> _ASSIGNMENT_: Set out exactly, line by line, the stretch of data below that begins at the line containing "c).pending = v.pending" and ends at the line containing "theorem State.marked_sbi : (v.marked", with both ends kept.

> _MATERIAL TO PROCESS_:
/-- What neither the control's change nor the ageing writes. -/
theorem State.marked_keeps : (v.marked first c).alloc = v.alloc ∧ (v.marked first c).census = v.census
    ∧ (v.marked first c).loader = v.loader ∧ (v.marked first c).pending = v.pending
    ∧ (v.marked first c).resetLow = v.resetLow := by
  obtain ⟨-, -, h⟩ | ⟨-, h⟩ := v.marked_cases first c <;> rw [h] <;> simp [State.agedStore_eq, State.turned]

theorem State.marked_sbi : (v.marked first c).sbi =
    if (v.markedCtl first c).station = v.ctl.station then v.sbi else v.sbi.releaseFor (v.markedCtl first c).station := by
  obtain ⟨-, -, h⟩ | ⟨-, h⟩ := v.marked_cases first c <;> rw [h] <;> simp [State.agedStore_eq, State.turned]

theorem State.marked_meter : (v.marked first c).meter =
    if (v.markedCtl first c).station = v.ctl.station then v.meter else v.meter.enter (v.markedCtl first c).station := by
  obtain ⟨-, -, h⟩ | ⟨-, h⟩ := v.marked_cases first c <;> rw [h] <;> simp [State.agedStore_eq, State.turned]

theorem State.marked_monitors : (v.marked first c).monitors =
    if (v.markedCtl first c).station ≠ v.ctl.station ∧ (v.markedCtl first c).station = .active then
      Vector.ofFn fun t : Fin 4 =>
        if inUse v t then v.monitors[t].endMask v.settings.monitors[t].debounce else v.monitors[t]
    else v.monitors := by
  obtain ⟨-, -, h⟩ | ⟨-, h⟩ := v.marked_cases first c <;> rw [h] <;>
    simp [State.agedStore_eq, State.turned, inUse, State.settings]

theorem State.marked_store : (v.marked first c).store =
    if v.outTo (v.markedCtl first c) then v.store.empty else v.store.ageing v.settings.ageLimit := by
  obtain ⟨-, hout, h⟩ | ⟨-, h⟩ := v.marked_cases first c <;> rw [h]
  · have hout' := hout
    rw [State.outTo] at hout'
    simp [State.agedStore_eq, State.turned, hout, hout', Store.ageing_empty]
  · rw [State.outTo]
    simp [State.agedStore_eq, State.turned, Store.empty_ageing]

/-- The messages of the mark: those of the ageing, and those of an entry that flushes, in the order that they are taken. -/
theorem State.marked_sent : (v.marked first c).sent = v.sent ++
    if v.outTo (v.markedCtl first c) then
      let reason := exitReason (v.markedCtl first c).station
      if v.flushesFirst first c then v.store.held.map fun (d : Descriptor) => LinkMessage.expired d.tag reason
      else (v.store.aged v.settings.ageLimit).map (fun (d : Descriptor) => LinkMessage.expired d.tag .age)
        ++ (v.store.held.filter fun d => d.age != v.settings.ageLimit).map fun (d : Descriptor) =>
            LinkMessage.expired d.tag reason
    else (v.store.aged v.settings.ageLimit).map fun (d : Descriptor) => LinkMessage.expired d.tag .age := by
  obtain ⟨hf, hout, h⟩ | ⟨hf, h⟩ := v.marked_cases first c <;> rw [h, hf]
  · have hout' := hout
    rw [State.outTo] at hout'
    simp [State.agedStore_eq, State.turned, hout, hout', Store.aged, Store.held_empty]
  · cases hout : v.outTo (v.markedCtl first c) with
    | true =>
      rw [State.outTo] at hout
      simp [State.agedStore_eq, State.turned, hout, Store.held_ageing, Function.comp_def]
    | false =>
      rw [State.outTo] at hout
      simp [State.agedStore_eq, State.turned, hout]

/-- How many descriptors the mark expires (R109, R145). -/
def State.markExpiries : Nat :=
  if v.outTo (v.markedCtl first c) then v.store.held.length else (v.store.aged v.settings.ageLimit).length

/-- The management port at an entry that flushes and in the ageing, in either order. -/
theorem State.marked_mgmt_cases :
    (v.outTo (v.markedCtl first c) = true ∧ ∃ a b, a + b = v.markExpiries first c ∧ ((v.marked first c).mgmt =
        (v.mgmt.expire a).exit b (!v.ctl.queue.isEmpty) (v.markedCtl first c).station
      ∨ (v.marked first c).mgmt = (v.mgmt.exit a (!v.ctl.queue.isEmpty) (v.markedCtl first c).station).expire b))
    ∨ (v.outTo (v.markedCtl first c) = false ∧ (v.marked first c).mgmt = v.mgmt.expire (v.markExpiries first c)) := by
  obtain ⟨hf, hout, h⟩ | ⟨hf, h⟩ := v.marked_cases first c <;> rw [h]
  · refine .inl ⟨hout, v.store.held.length, 0, by rw [State.markExpiries, if_pos hout]; rfl, .inr ?_⟩
    rw [State.outTo] at hout
    simp [State.agedStore_eq, State.turned, hout, Store.aged, Store.held_empty]
  · cases hout : v.outTo (v.markedCtl first c) with
    | true =>
      refine .inl ⟨rfl, (v.store.aged v.settings.ageLimit).length, (v.store.ageing v.settings.ageLimit).held.length, ?_, .inl ?_⟩
      · rw [State.markExpiries, if_pos hout, Store.length_aged_add]
      · rw [State.outTo] at hout
        simp [State.agedStore_eq, State.turned, hout]
    | false =>
      refine .inr ⟨rfl, ?_⟩
      rw [State.markExpiries, hout, if_neg (by decide)]
      rw [State.outTo] at hout
      simp [State.agedStore_eq, State.turned, hout]

/-- The management port: the expiries counted, and the flags of what happened raised. -/
theorem State.marked_mgmt : (v.marked first c).mgmt = { v.mgmt with
    counters := { v.mgmt.counters with expiries := countUp (v.markExpiries first c) v.mgmt.counters.expiries }
    flags := (v.marked first c).mgmt.flags } := by
  obtain ⟨-, a, b, hab, h | h⟩ | ⟨-, h⟩ := v.marked_mgmt_cases first c
  · rw [h, Mgmt.exit_eq, Mgmt.expire_eq, ← hab, countUp_countUp]
  · rw [h, Mgmt.expire_eq, Mgmt.exit_eq, ← hab, countUp_countUp]
  · rw [h, Mgmt.expire_eq]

> _EXPECTED OUTPUT_:
    ∧ (v.marked first c).loader = v.loader ∧ (v.marked first c).pending = v.pending
    ∧ (v.marked first c).resetLow = v.resetLow := by
  obtain ⟨-, -, h⟩ | ⟨-, h⟩ := v.marked_cases first c <;> rw [h] <;> simp [State.agedStore_eq, State.turned]

theorem State.marked_sbi : (v.marked first c).sbi =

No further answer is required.